Alternatively, you can clone the repo to use this as a starting point and make code changes to better fit your scenario. The Visual Studio solution, when built with your changes, will automatically package the zip file you need to complete your deployment in the same fashion that is described here.

In this repo, the script DeployFunction creates an Azure function to serve as a monitor for Azure Database for PostgreSQL Query Store. Understanding the data collected by query performance insights will help you identify the metrics that you can alert on.

If you don't make any changes to the script or the function code itself and only provide the required parameters to DeployFunction script, here is what you will get:

A function app.
A function called PingMyDatabase that is time triggered every one minute.
An alert condition that looks for any query that has a mean execution time of longer than five seconds since the last time query store data is flushed to the disk.
An email when an alert condition is met with an attached list of all of the processes that was running on the instance, as well as the list of long running queries.
A key vault that contains two secrets named pgConnectionString and senderSecret that hold the connection string to your database and password to your sender email account respectively.
An identity for your function app with access to a Get policy on your secrets for this key vault.

You simply need to run DeployFunction on Windows PowerShell command prompt. It is important to run this script from Windows PowerShell. Using Windows PowerShell ISE will likely result in errors as some of the macros may not resolve as expected.
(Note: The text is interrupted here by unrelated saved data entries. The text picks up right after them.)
/-- STS: the state row takes the lanes' pairs, and its hold ends (R225, R227, R228, R230). -/
def execSts (r : Region) (b : Blk) (chk : SweepChk) (s : State) : Host.Outcome State Fault Refusal :=
  instrRow s r b .sts chk (fun w x =>
    let row := stateRow w x
    let s := putRows s r b row (stateBytes w (pairLo (sweepRa x)))
    countB (countB (putSweep s r b { w with rows := w.rows.filter (· != row) }) r b 0x29 0 1) r b 0x08 0 1)

/-! ## The basin (R225, R232) -/

/-- A signed quantity given in units of 2^-k, to the nearest integer, ties to even. -/
def rneInt (v : Int) (k : Nat) : Int := (if v < 0 then -1 else 1) * Int.ofNat (rneShift v.natAbs k)

/-- What LDB makes of an accumulator (R232). -/
def ldbValue (fmt : Nat) (fscale : Int) (bs : List Byte) : W32 × Bool :=
  if fmt = 0 then (wordOf 32 bs, false)
  else if fmt = 1 then ((wordOf 16 bs).signExtend 32, false)
  else
    let a : W32 := wordOf 32 bs
    if f32IsNan a then (0, false)
    else if f32IsInf a then sat32 (if f32Neg a then -(2 ^ 40) else 2 ^ 40)
    else sat32 (rneInt (f32Int a) (149 - fscale).toNat)

/-- LDB: RD takes the accumulator, which CLR then zeroes (R225, R230, R232). -/
def execLdb (r : Region) (b : Blk) (chk : SweepChk) (s : State) : Host.Outcome State Fault Refusal :=
  instrRow s r b .ldb chk (fun w x =>
    let n := fmtWidth (sweepFmt x)
    let clr := (sweepX x).getLsbD 9
    let bs := basinGet s r b (basinAt w x) (64 * n)
    let v := fun k => ldbValue (sweepFmt x) (sweepFscale x) ((bs.drop (n * k)).take n)
    let s := if clr then basinZero s r b (basinAt w x) (64 * n) else s
    arithSat (countB (putSweep s r b (setLane w (sweepRd x) (fun k => (v k).1))) r b 0x2A 0 (if clr then 2 else 1)) r (anyLane (fun k => (v k).2)))

/-- What STB makes of RA (R232). -/
def stbValue (fmt : Nat) (fscale : Int) (v : W32) : List Byte × Bool :=
  if fmt = 0 then (bytesOf v 4, false)
  else if fmt = 1 then
    let (i, f) := sat (-32768) 32767 v.toInt
    (bytesOf (BitVec.ofInt 16 i) 2, f)
  else if v = 0 then (bytesOf (0 : W32) 4, false)
  else (bytesOf (f32Round (decide (v.toInt < 0)) v.toInt.natAbs (400 - fscale).toNat).1 4, false)

/-- STB: the accumulator takes RA (R225, R230, R232). -/
def execStb (r : Region) (b : Blk) (chk : SweepChk) (s : State) : Host.Outcome State Fault Refusal :=
  instrRow s r b .stb chk (fun w x =>
    let v := fun k => stbValue (sweepFmt x) (sweepFscale x) (laneReg w k (sweepRa x))
    let s := basinPut s r b (basinAt w x) ((List.range 64).flatMap (fun k => (v k).1))
    arithSat (countB (putSweep s r b w) r b 0x2A 0 1) r (anyLane (fun k => (v k).2)))

/-! ## Arithmetic (R230, R231) -/

/-- LDI. -/
def execLdi (r : Region) (b : Blk) (chk : SweepChk) (s : State) : Host.Outcome State Fault Refusal :=
  aluRow r b .ldi chk s (fun _ _ x _ => ((x.extractLsb' 0 16).signExtend 32, false))
/-- ADD of the sweep unit. -/
def execSweepAdd (r : Region) (b : Blk) (chk : SweepChk) (s : State) : Host.Outcome State Fault Refusal :=
  aluRow r b .add chk s (fun _ w x k => sat32 (raInt w x k + rbInt w x k))
/-- SUB of the sweep unit. -/
def execSweepSub (r : Region) (b : Blk) (chk : SweepChk) (s : State) : Host.Outcome State Fault Refusal :=
  aluRow r b .sub chk s (fun _ w x k => sat32 (raInt w x k - rbInt w x k))
/-- ADDC. -/
def execAddc (r : Region) (b : Blk) (chk : SweepChk) (s : State) : Host.Outcome State Fault Refusal :=
  aluRow r b .addc chk s (fun z w x k => sat32 (raInt w x k + cInt z x))
/-- MULC. -/
def execMulc (r : Region) (b : Blk) (chk : SweepChk) (s : State) : Host.Outcome State Fault Refusal :=
  aluRow r b .mulc chk s (fun z w x k => sat32 (rndShift (raInt w x k * cInt z x) 16))
/-- SHRI. -/
def execShri (r : Region) (b : Blk) (chk : SweepChk) (s : State) : Host.Outcome State Fault Refusal :=
  aluRow r b .shri chk s (fun _ w x k => (BitVec.ofInt 32 (rndShift (raInt w x k) ((sweepX x).extractLsb' 0 5).toNat), false))
/-- MAX. -/
def execMax (r : Region) (b : Blk) (chk : SweepChk) (s : State) : Host.Outcome State Fault Refusal :=
  aluRow r b .max chk s (fun _ w x k => (BitVec.ofInt 32 (Max.max (raInt w x k) (rbInt w x k)), false))
/-- MIN. -/
def execMin (r : Region) (b : Blk) (chk : SweepChk) (s : State) : Host.Outcome State Fault Refusal :=
  aluRow r b .min chk s (fun _ w x k => (BitVec.ofInt 32 (Min.min (raInt w x k) (rbInt w x k)), false))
The script then creates the resource group and Key Vault deploys a monitoring function app, updates app configuration settings, and sets up the required Key Vault secrets. At any point during the deployment, you can view the logs available in the .logs folder.

After the deployment is complete, you can validate the secrets by going to the resource group in the Azure portal. As shown in the following diagram, two secrets keys are created, pgConnString and senderSecret. You can select the individual secrets if you want to update the value.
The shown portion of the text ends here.